I was wrong. I now know what is worse than hearing "I don't know". Complete radio silence.
It has now been 6 months since our trip to the NIH in July. In August they received her genetic raw data to analyze it and said it would take about a month, and from there they would send us vials for a growing list of more tests they wanted to run. The genetics team we saw when we were at the NIH was going to consult with her lead doctor and the lead doctor would then consult with Phoebe's main doctor here in NJ. While we were waiting to hear from them we were to complete any tests we could here at home, including the skeletal survey, bone age test and repeat CT, then send all the results and images down to the lead doctor at the NIH.

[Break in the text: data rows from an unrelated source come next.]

-- ==== Sys2Proof/Tests/Slice0.lean ====
section
/-! SUPPORT. Tests: a witness for the hypotheses of every statement's clauses, well-formed and ill-formed commands, and the
manual's worked examples. -/

open Sys2Proof Sys2Proof.Machine

namespace Sys2Proof.Tests

set_option Elab.async false

/-! ### Small states -/

/-- A command that has started, with SEQ 7, and the parameter bytes. -/
def cmd (op : Nat) (ps : List Nat) (data : Option (List Byte × List Nat) := none) : Cmd :=
  ⟨7, op, 0, 0, 0, 0, 0, 0, 0, 0, ps.map (BitVec.ofNat 8), none, .started, 0, data, none, 0, false, false⟩

/-- The part running, every clock present and every checker open, with an image that names nothing. -/
def up : Dev :=
  ({ Dev.init with
    pwr := { PwrSt.init with logicOn := true }
    err := { ErrSt.init with clocks := (List.range 12).flatMap fun n => (List.range (domainInstances n)).map fun i => n * 64 + i }
    host := { HostSt.init with busMaster := true }
    boot := { BootSt.init with begun := true, memoryUp := true, image := some Image.empty } } : Dev).put R.BOOT_STATUS_PHASE 7

/-- The state of a part that holds no data and has no command waiting. -/
def st (d : Dev) : State := { State.reset with dev := d }

/-- A part whose queue 15 holds one command. -/
def on (c : Cmd) (d : Dev) : State := st (d.setCmds 15 [c])

/-- The row of a register in the register map. -/
def regRow (r : RegDesc) : RegRow := (regRows.find? (·.reg == r)).getD ⟨r, 0, 0, 0, 0, 0, 0, 0, 0⟩

/-- The part running with an image in which head 31 of group 5 is on DisplayPort port 15. -/
def upHead : Dev :=
  { up with boot := { up.boot with image := some { Image.empty with
    heads := [⟨31, 1, 0, 15, 8, 5, 0⟩], bindings := [⟨5, 1, 0, 0⟩] } } }

/-- The part running, with port 3 enabled and its link up, and flow 1023 taking packets to context 255. -/
def upNet : Dev :=
  { ((up.put R.ETH_CTRL_ENABLE 1 3).put R.ETH_STATUS_LINK 1 3) with
    net := { NetSt.init with flows := [(1023, ⟨0x020000FF, 0, 0, 0, 0⟩)] } }

/-- A picture of 64 by 64. -/
def pic : PicInfo :=
  ⟨0, true, false, true, false, none, 16, [], [], true, 30, 64, 64, 64, 64, 1, false, true, false, false⟩

/-- A decode setup with a pool of 3 slots. -/
def pool : Setup := ⟨false, 1, 0, 64, 64, 0, 0, 0⟩

/-- A frame of mode 0 in flight. -/
def frame : FrameSt := ⟨0, false, 0, 0, 8, 0, [], [], [], [], [], [], false, [], 0, none⟩

/-- The part running with head 31 at frame 1. -/
def upFrame (f : FrameSt) : Dev :=
  { upHead with comp := { CompSt.init with heads := [(31, { HeadSt.init with grid := true, frames := [(1, f)] })] } }

/-- An encode of head 31 in 64 by 64, and a frame of it. -/
def enc : EncOpen :=
  ⟨31, 0, false, false, false, false, 1200, 0, 51, 1, 1, 4096, 0, 65536, 0, 0, 0, 0, 0, 0, [], 64, 64, 60, 1⟩

/-- A frame being encoded. -/
def encFrame (n : Nat) : EncFrame :=
  ⟨n, 0, 0, none, false, false, false, [], 1000, 0, 0, [], [], [], [], false, false, false⟩

/-- The part running, encoding the frames in context 255. -/
def upEnc (fs : List EncFrame) : Dev :=
  { up.put R.ENC_STATUS_STATE enRunning 255 with
    enc := { EncSt.init with ctxs := [(255, { EncCtx.init with open' := some enc, frames := fs })] } }

/-- The part running at a working time, in quarter nanoseconds. -/
def upAt (w : Nat) : Dev := { up with time := { TimeSt.init with wt := ⟨0, w, 0⟩ } }

/-- The part running with touch port 1 in a state, and a scan of it under way. -/
def upScan (state : Nat) (simmer : Bool) (w : Nat) : Dev :=
  { (upAt w).put R.TCH_STATUS_STATE state 1 with
    io := { IoSt.init with touch := [(1, { TouchSt.init with scan := some ⟨0, 0, simmer, .init, false, false, [], []⟩ })] } }

/-- The part running with Paent port 3 UP, its link in a state. -/
def upLink (l : Link) : Dev := { up.put R.PLN_STATUS_STATE plnUp 3 with sys := { SysSt.init with links := [(3, l)] } }

/-- A flit of zeros with a trailer word and its CRC. -/
def flitOf (w : Nat) : List Byte :=
  List.replicate 56 0 ++ leBytes 4 w ++ leBytes 4 (crcOf 1 (List.replicate 56 0 ++ leBytes 4 w))

/-- The part running with Paent port 3 in training at a step. -/
def upTrain (step : Nat) (x : Train) : Dev :=
  { (up.put R.PLN_STATUS_STATE plnTraining 3).put R.PLN_STATUS_STEP step 3 with sys := { SysSt.init with trains := [(3, x)] } }

/-- A training region whose first two data bytes are the marker and the lane. -/
def region (l : Nat) : List Bool := descramble ((List.range 16).map (bit (0xC5 + l * 256))) (laneSeed l)

/-- A unit of a pair, in a pair state. -/
def upPair (st : Nat) (p : PairSt) : Dev :=
  { up.put R.PAIR_STATUS_STATE st with
    boot := { up.boot with image := some { Image.empty with paent := [(3, 5, 0, 0)] } }
    pair := p }

/-- A reception entry. -/
def recv (rx : Option RxPic) : Recv := ⟨511, 255, false, pool, 0, [], rx, false⟩

/-- The part running, with a picture envelope of context 255 of module 511 waiting, and reception entry 255. -/
def upRecv (flags : Nat) (v : Recv) : Dev :=
  { up with sys := { SysSt.init with
    recvs := [(255, v)]
    inbox := [(3, ⟨0, 0, false, 4, 0, 511, 0, [255, BitVec.ofNat 8 flags, 1, 0], []⟩)] } }

/-- Checker 5 in UPDATE, with its regions' bases and sizes. -/
def upChk (rs : List (Nat × Nat × Nat)) : Dev :=
  rs.foldl (fun d r => (d.put R.RGN_BASE_BASE r.2.1 5 r.1).put R.RGN_SIZE_PAGES r.2.2 5 r.1) (up.put R.CHK_STATUS_STATE 1 5)

/-! ### Well-formed commands: operands at the ends of their ranges, and one step beyond -/

theorem test_well_formed_0 : ∀ c ∈ ([
    .domainClockLost 0 4 23, .domainClockPresent 0 4 23, .watchdogExpiry 0 3, .mgmtCoreRestartDone 0 3,
    .hostReadCompletion 0 15 none .refused, .hostReadTimeout 0 15 none, .queueEnable 0 16 0, .queueDisable 0 16 0,
    .cqHeadDoorbell 0 16 0, .sqTailDoorbell 0 15 0, .completionWrite 0 15,
    .commandEntryFetched 0 15 (List.replicate 64 0), .commandStart 0 8223 4294967295,
    .commandDeadline 0 8223 4294967295, .nop 0 8223 4294967295, .sync 0 8223 4294967295,
    .fenceSignal 0 8223 4294967295, .dmaCopy 0 8223 4294967295, .dmaFill 0 8223 4294967295,
    .regReadBlock 0 8223 4294967295, .regWriteBatch 0 8223 4294967295,
    .forwardedOutcome 0 8223 4294967295 ⟨0, 0, 0, 0, 0⟩, .forwardTimeout 0 8223 4294967295,
    .imageCheck 0 8223 4294967295, .imageWrite 0 8223 4294967295 false, .slotErase 0 8223 4294967295 false,
    .slotChoose 0 8223 4294967295 false, .profileSwitch 0 8223 4294967295, .lifecycleSeal 0 8223 4294967295,
    .wtFollow 0 8223 4294967295, .ptpPorts 0 8223 4294967295, .streamOpen 0 8223 4294967295,
    .streamClose 0 8223 4294967295, .mcastJoin 0 8223 4294967295, .mcastLeave 0 8223 4294967295,
    .decodeSetup 0 8223 4294967295, .decodeReset 0 8223 4294967295, .commit 0 8223 4294967295,
    .canvasCommit 0 8223 4294967295, .canvasJoin 0 8223 4294967295 []] : List Instr), c.WellFormed = true := by
  decide +kernel

theorem test_well_formed_1 : ∀ c ∈ ([
    .commitValidate 0 8223 4294967295, .commitValidationDone 0 8223 4294967295, .canvasApply 0 8223 4294967295 0 0,
    .canvasDrop 0 8223 4294967295, .canvasReadyTimeout 0 8223 4294967295, .canvasTransit 0 8223 4294967295,
    .dpAux 0 8223 4294967295 .nack, .dpRetrain 0 8223 4294967295 none, .encodeOpen 0 8223 4294967295,
    .encodeClose 0 8223 4294967295, .encodeRefresh 0 8223 4294967295, .ccSetup 0 8223 4294967295,
    .ccStop 0 8223 4294967295, .touchRebase 0 8223 4294967295, .remoteSetup 0 8223 4294967295 ⟨none, 0, 1, []⟩,
    .remoteClear 0 8223 4294967295, .parcelOpen 0 8223 4294967295, .parcelFeed 0 8223 4294967295,
    .parcelAbort 0 8223 4294967295, .recRead 0 8223 4294967295, .recCatalogue 0 8223 4294967295,
    .dumpRead 0 8223 4294967295, .dumpKeep 0 8223 4294967295, .dumpErase 0 8223 4294967295,
    .testStart 0 8223 4294967295, .testStop 0 8223 4294967295 0 0, .memInject 0 8223 4294967295,
    .touchTest 0 8223 4294967295 [] [], .adcSelfCheck 0 8223 4294967295 [], .fenceWrite 0 1023 0,
    .forwardedCommandReceived 0 511 15 (List.replicate 64 0), .bootStart 0 3 false, .ptpMessageReceived 0 1 3 .delay,
    .ptpReceiptTimeout 0 1, .ethFrameReceived 0 3 0 .other, .launchFrameSubmit 0 3 281474976710655 [] false,
    .launchTimeReached 0 3, .ethCtrlWrite 0 3 0, .ethLinkLost 0 3, .ethLinkUp 0 3] : List Instr), c.WellFormed = true := by
  decide +kernel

We have completed all the tests in NJ that we could, and I have all of the images and reports to send, but how can I send the results down when I email the lead research nurse the beginning of December and still have not gotten a response?!
We have heard nothing about the analysis of Phoebe's genetic raw data, the box of vials for further testing has not been sent to us, and Phoebe's main doctor here has not had a consult with the lead doctor at the NIH.
While I understand the size of the NIH and how vast their number of cases/people that are being researched and cared for, Phoebe is one of those cases. We applied to a program, and were chosen by the NIH because of their interest in Phoebe and her medical mystery. To hear nothing from them, to not even get responses when we call or email them....I'd rather hear "I don't know".
Which is exactly what I stated in the sternly worded email I sent today.
I can say that I did get a response to my email today. And while it did state "My apologies for having not gotten back to you in December. Please know that Phoebe's care is very important to us and we understand you are eager for Dr's input." it also said "Regarding the genetic analysis. That information hasn't been completed yet as far as I know...One month was probably a very poor estimation on my part as Dr's new research nurse. Please be assured that we will make you aware of any new information that we have as soon as possible."
I am not entirely comforted by her words. And while I am prepared to reenter the radio silence yet again, I can assure you it will only be silent because of them. I will not be silent. I will be loud. I will be ROARING. I will be emailing and calling Phoebe's team of doctors daily, researching symptoms and disorders, compiling lists of things we can test for and things we can try to help her, I will be advocating for her and others who are battling rare disease.
Rare Disease Day may officially be the last day of February every year but for my family, and others like mine, it is every day. And it's time to break the silence.